Source records
▬▬▬

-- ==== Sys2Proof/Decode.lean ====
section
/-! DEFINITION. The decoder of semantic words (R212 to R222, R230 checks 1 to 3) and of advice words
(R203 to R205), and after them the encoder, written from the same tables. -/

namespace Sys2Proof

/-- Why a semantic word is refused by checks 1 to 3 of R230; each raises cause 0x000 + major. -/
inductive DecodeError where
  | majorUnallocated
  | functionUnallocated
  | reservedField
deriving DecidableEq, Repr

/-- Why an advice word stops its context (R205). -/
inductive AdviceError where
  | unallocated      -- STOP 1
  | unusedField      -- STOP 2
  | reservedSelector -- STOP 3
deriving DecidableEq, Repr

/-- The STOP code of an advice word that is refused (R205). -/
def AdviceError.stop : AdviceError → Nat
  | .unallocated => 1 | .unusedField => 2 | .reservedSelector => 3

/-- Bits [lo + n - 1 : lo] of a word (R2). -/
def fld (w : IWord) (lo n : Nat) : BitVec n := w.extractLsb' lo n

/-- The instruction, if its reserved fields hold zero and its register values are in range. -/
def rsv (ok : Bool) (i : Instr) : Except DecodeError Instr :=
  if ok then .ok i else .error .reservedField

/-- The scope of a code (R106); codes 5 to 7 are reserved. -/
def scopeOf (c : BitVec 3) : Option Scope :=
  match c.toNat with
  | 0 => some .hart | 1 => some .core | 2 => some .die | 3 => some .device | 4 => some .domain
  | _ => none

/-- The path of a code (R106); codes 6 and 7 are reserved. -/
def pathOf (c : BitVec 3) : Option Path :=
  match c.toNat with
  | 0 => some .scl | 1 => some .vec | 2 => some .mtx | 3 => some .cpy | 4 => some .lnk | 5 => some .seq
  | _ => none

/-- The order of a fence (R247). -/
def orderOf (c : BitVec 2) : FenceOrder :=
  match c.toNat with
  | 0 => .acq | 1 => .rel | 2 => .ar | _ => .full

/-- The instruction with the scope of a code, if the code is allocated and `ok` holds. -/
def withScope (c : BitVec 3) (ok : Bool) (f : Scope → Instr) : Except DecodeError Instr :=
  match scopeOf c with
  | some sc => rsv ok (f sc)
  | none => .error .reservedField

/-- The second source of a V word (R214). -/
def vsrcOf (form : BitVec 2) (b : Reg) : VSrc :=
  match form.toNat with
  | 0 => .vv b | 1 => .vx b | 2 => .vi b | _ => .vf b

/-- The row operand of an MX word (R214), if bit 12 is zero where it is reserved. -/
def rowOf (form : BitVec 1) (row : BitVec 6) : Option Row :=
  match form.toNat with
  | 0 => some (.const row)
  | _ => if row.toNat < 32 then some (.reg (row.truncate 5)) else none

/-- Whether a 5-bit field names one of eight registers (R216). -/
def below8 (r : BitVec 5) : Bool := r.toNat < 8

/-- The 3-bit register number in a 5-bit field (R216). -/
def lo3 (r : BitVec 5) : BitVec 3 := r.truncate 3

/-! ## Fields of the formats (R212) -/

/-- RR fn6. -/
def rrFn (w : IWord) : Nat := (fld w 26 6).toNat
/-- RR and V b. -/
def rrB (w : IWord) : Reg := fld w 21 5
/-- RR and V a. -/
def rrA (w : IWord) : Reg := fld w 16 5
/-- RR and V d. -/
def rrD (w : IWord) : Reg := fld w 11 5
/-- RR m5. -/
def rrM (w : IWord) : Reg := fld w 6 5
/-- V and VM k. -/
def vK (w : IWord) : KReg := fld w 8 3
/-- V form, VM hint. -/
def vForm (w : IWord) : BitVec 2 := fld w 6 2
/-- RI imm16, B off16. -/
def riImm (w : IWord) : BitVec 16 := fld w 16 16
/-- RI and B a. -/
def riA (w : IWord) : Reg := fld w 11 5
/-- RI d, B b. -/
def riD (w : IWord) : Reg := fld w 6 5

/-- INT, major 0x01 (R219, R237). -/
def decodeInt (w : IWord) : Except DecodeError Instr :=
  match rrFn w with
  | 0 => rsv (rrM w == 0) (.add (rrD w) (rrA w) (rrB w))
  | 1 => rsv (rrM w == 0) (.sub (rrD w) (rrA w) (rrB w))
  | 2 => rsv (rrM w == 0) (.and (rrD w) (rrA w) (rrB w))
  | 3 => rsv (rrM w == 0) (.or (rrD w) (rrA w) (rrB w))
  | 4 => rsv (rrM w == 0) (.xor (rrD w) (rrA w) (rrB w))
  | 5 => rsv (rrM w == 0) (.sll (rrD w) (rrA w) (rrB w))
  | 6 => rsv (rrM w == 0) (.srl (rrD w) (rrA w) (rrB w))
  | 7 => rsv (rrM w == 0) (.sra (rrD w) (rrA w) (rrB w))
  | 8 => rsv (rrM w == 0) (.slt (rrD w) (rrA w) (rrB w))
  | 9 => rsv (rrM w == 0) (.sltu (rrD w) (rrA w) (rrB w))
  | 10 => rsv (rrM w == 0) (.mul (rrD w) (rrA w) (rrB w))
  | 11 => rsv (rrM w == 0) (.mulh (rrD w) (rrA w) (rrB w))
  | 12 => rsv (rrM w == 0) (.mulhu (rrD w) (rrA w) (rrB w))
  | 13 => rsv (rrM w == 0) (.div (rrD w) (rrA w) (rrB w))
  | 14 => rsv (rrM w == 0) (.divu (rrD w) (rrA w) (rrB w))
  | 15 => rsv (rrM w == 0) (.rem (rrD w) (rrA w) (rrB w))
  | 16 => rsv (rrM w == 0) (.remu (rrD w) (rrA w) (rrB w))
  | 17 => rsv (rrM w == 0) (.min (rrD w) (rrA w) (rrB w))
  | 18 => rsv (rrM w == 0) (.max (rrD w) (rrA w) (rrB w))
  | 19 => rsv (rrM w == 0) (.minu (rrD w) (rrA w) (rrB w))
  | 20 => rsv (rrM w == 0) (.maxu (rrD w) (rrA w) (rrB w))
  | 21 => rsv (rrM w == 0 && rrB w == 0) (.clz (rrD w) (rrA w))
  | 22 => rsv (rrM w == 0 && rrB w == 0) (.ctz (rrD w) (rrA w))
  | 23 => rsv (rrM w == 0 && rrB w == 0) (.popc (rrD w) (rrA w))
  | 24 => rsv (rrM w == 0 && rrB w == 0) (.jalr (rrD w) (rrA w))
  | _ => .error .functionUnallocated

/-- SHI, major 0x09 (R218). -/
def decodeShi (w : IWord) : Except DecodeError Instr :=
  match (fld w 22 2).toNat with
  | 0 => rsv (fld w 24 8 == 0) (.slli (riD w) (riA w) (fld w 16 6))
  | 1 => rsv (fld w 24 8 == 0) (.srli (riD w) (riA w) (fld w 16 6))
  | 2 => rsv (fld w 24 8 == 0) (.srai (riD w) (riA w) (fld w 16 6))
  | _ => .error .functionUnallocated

▬▬▬

Instructions to follow: Could you transcribe the entries above word for word, from the line with "The instruction with" down to the line with "and VM k. -/", keeping both?

Solved problem:
/-- The instruction with the scope of a code, if the code is allocated and `ok` holds. -/
def withScope (c : BitVec 3) (ok : Bool) (f : Scope → Instr) : Except DecodeError Instr :=
  match scopeOf c with
  | some sc => rsv ok (f sc)
  | none => .error .reservedField

/-- The second source of a V word (R214). -/
def vsrcOf (form : BitVec 2) (b : Reg) : VSrc :=
  match form.toNat with
  | 0 => .vv b | 1 => .vx b | 2 => .vi b | _ => .vf b

/-- The row operand of an MX word (R214), if bit 12 is zero where it is reserved. -/
def rowOf (form : BitVec 1) (row : BitVec 6) : Option Row :=
  match form.toNat with
  | 0 => some (.const row)
  | _ => if row.toNat < 32 then some (.reg (row.truncate 5)) else none

/-- Whether a 5-bit field names one of eight registers (R216). -/
def below8 (r : BitVec 5) : Bool := r.toNat < 8

/-- The 3-bit register number in a 5-bit field (R216). -/
def lo3 (r : BitVec 5) : BitVec 3 := r.truncate 3

/-! ## Fields of the formats (R212) -/

/-- RR fn6. -/
def rrFn (w : IWord) : Nat := (fld w 26 6).toNat
/-- RR and V b. -/
def rrB (w : IWord) : Reg := fld w 21 5
/-- RR and V a. -/
def rrA (w : IWord) : Reg := fld w 16 5
/-- RR and V d. -/
def rrD (w : IWord) : Reg := fld w 11 5
/-- RR m5. -/
def rrM (w : IWord) : Reg := fld w 6 5
/-- V and VM k. -/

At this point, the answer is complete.